Exercise prompt >> Find the line containing "using he⟩, h⟩)". Retype it and every line after it through the end of the entries, exactly as written, with nothing added.

Stored items:
☆ ☆ ☆ ☆

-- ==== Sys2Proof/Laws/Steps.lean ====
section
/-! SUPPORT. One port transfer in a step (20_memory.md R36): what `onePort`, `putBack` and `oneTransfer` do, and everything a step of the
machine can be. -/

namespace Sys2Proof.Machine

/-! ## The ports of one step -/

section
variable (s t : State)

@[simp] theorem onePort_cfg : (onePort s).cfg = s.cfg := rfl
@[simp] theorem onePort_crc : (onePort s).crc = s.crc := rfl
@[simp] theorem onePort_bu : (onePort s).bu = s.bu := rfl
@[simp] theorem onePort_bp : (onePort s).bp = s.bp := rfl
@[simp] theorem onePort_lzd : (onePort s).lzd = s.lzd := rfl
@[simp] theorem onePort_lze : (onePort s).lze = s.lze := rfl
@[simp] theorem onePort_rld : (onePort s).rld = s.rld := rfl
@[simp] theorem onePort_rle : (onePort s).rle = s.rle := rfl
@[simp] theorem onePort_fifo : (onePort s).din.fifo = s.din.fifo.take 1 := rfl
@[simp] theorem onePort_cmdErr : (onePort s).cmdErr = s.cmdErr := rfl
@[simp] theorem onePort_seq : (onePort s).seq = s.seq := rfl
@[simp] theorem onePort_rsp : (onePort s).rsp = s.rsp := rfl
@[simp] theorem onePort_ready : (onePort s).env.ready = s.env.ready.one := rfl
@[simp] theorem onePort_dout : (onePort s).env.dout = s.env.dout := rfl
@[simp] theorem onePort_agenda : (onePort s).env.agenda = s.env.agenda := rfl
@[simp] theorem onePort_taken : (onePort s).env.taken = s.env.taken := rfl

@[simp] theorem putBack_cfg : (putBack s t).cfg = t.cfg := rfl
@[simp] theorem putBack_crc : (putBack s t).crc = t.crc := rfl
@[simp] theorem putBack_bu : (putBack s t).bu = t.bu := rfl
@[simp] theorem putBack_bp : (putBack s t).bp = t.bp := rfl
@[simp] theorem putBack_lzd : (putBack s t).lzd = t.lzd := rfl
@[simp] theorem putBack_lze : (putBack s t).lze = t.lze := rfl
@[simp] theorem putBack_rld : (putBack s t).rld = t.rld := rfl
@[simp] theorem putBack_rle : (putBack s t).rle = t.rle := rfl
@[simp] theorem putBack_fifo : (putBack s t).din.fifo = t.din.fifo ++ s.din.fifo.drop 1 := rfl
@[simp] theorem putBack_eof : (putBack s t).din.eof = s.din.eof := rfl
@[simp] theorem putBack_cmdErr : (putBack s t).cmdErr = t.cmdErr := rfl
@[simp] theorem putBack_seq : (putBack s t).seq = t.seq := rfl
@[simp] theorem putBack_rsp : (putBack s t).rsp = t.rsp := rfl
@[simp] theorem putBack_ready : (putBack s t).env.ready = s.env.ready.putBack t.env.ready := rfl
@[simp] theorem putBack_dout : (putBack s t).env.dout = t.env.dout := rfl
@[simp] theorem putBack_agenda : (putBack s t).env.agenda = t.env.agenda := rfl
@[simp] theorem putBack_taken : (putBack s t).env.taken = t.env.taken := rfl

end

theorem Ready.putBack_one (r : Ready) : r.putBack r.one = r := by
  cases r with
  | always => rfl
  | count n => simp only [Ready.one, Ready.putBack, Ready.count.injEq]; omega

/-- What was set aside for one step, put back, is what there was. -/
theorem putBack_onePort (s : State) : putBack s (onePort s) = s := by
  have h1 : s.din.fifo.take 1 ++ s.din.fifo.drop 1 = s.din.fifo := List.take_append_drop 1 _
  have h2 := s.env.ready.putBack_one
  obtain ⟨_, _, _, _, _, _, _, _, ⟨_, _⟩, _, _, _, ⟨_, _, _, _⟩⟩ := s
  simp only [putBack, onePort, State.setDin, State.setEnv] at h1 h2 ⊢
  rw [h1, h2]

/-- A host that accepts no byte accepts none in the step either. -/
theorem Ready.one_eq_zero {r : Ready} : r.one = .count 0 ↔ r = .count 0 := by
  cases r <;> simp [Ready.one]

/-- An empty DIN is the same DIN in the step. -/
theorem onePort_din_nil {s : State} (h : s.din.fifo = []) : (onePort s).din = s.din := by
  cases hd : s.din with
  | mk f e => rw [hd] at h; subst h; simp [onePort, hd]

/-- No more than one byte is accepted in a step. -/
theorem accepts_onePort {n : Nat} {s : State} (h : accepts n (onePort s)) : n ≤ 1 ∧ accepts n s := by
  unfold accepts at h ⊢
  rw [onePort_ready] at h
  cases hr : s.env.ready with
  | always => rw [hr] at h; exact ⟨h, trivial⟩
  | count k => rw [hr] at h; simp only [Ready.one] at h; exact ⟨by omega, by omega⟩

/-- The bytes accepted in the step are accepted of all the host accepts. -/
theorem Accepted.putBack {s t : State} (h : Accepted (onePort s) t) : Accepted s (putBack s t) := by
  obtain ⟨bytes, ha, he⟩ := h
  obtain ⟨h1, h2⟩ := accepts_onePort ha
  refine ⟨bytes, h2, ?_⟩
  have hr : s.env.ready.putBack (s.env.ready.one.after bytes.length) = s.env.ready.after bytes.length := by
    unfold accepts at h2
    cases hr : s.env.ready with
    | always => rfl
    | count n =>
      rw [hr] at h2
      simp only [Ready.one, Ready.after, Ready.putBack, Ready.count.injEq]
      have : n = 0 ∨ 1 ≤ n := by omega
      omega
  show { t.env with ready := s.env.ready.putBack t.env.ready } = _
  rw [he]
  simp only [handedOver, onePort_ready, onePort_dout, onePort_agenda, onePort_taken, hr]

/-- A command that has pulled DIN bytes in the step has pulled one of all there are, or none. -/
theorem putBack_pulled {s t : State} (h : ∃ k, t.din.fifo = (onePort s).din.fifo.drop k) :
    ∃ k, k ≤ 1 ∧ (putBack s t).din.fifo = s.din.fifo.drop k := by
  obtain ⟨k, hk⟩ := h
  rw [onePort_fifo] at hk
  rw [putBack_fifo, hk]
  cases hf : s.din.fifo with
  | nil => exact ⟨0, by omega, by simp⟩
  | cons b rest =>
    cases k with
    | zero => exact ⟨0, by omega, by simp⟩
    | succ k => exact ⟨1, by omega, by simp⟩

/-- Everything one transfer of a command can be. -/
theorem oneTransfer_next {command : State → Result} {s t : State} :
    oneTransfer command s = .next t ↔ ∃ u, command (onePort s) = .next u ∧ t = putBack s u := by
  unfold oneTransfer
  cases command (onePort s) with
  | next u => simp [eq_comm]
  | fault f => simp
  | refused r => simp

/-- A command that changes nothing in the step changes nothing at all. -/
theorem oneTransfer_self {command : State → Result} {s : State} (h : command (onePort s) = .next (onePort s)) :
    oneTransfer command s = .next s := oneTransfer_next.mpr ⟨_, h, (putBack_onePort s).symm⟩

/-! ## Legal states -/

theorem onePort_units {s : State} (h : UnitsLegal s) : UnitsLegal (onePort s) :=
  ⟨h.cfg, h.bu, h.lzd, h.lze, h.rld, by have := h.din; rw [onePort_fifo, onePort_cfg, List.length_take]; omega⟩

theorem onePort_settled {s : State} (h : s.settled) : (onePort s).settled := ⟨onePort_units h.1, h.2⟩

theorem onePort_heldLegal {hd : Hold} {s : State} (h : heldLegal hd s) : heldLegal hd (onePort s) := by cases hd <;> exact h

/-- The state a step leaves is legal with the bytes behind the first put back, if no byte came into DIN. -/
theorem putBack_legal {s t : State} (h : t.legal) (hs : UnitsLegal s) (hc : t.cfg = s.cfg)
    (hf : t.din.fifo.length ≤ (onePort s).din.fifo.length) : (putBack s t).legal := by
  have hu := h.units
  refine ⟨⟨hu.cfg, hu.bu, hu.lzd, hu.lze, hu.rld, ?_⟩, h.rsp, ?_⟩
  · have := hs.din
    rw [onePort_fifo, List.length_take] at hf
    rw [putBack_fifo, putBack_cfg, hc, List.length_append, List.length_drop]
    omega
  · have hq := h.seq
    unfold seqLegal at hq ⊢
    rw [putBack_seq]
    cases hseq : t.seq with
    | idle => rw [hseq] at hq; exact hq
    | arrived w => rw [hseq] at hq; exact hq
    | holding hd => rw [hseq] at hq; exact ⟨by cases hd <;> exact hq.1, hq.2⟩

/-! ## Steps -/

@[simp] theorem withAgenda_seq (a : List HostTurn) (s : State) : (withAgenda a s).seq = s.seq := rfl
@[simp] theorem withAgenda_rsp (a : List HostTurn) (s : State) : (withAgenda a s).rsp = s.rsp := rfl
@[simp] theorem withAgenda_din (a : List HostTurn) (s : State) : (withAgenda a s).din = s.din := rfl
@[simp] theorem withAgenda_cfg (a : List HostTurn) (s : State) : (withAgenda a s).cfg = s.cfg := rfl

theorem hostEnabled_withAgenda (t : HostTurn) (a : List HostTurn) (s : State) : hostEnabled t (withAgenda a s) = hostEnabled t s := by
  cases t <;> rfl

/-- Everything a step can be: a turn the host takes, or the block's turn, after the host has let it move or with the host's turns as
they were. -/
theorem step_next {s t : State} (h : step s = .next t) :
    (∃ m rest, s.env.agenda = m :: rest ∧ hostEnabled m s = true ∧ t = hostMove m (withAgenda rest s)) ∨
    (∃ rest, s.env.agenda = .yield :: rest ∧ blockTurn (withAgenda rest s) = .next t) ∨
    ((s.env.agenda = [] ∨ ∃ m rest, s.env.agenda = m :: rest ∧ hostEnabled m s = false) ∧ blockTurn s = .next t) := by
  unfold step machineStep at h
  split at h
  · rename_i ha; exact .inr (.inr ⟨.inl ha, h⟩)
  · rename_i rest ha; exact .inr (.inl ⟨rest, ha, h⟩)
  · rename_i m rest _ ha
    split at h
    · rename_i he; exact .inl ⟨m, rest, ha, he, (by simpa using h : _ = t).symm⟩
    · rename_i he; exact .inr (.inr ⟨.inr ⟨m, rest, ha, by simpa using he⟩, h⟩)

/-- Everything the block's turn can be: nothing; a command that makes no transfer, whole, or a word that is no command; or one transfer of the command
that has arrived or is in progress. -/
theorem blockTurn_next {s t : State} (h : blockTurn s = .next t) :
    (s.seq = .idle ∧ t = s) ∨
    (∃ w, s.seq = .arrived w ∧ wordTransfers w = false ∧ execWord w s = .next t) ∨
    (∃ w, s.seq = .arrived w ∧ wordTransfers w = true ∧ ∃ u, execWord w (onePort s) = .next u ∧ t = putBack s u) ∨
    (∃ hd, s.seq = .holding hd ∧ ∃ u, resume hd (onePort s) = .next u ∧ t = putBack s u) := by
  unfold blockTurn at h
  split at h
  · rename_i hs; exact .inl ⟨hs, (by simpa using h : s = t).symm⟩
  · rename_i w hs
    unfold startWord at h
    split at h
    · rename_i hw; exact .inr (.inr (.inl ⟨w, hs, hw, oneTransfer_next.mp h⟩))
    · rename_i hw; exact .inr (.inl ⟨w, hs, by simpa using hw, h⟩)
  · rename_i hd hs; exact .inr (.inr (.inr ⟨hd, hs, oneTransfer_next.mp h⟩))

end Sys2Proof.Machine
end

☆ ☆ ☆ ☆

Reply >>
    · rename_i he; exact .inr (.inr ⟨.inr ⟨m, rest, ha, by simpa using he⟩, h⟩)

/-- Everything the block's turn can be: nothing; a command that makes no transfer, whole, or a word that is no command; or one transfer of the command
that has arrived or is in progress. -/
theorem blockTurn_next {s t : State} (h : blockTurn s = .next t) :
    (s.seq = .idle ∧ t = s) ∨
    (∃ w, s.seq = .arrived w ∧ wordTransfers w = false ∧ execWord w s = .next t) ∨
    (∃ w, s.seq = .arrived w ∧ wordTransfers w = true ∧ ∃ u, execWord w (onePort s) = .next u ∧ t = putBack s u) ∨
    (∃ hd, s.seq = .holding hd ∧ ∃ u, resume hd (onePort s) = .next u ∧ t = putBack s u) := by
  unfold blockTurn at h
  split at h
  · rename_i hs; exact .inl ⟨hs, (by simpa using h : s = t).symm⟩
  · rename_i w hs
    unfold startWord at h
    split at h
    · rename_i hw; exact .inr (.inr (.inl ⟨w, hs, hw, oneTransfer_next.mp h⟩))
    · rename_i hw; exact .inr (.inl ⟨w, hs, by simpa using hw, h⟩)
  · rename_i hd hs; exact .inr (.inr (.inr ⟨hd, hs, oneTransfer_next.mp h⟩))

end Sys2Proof.Machine
end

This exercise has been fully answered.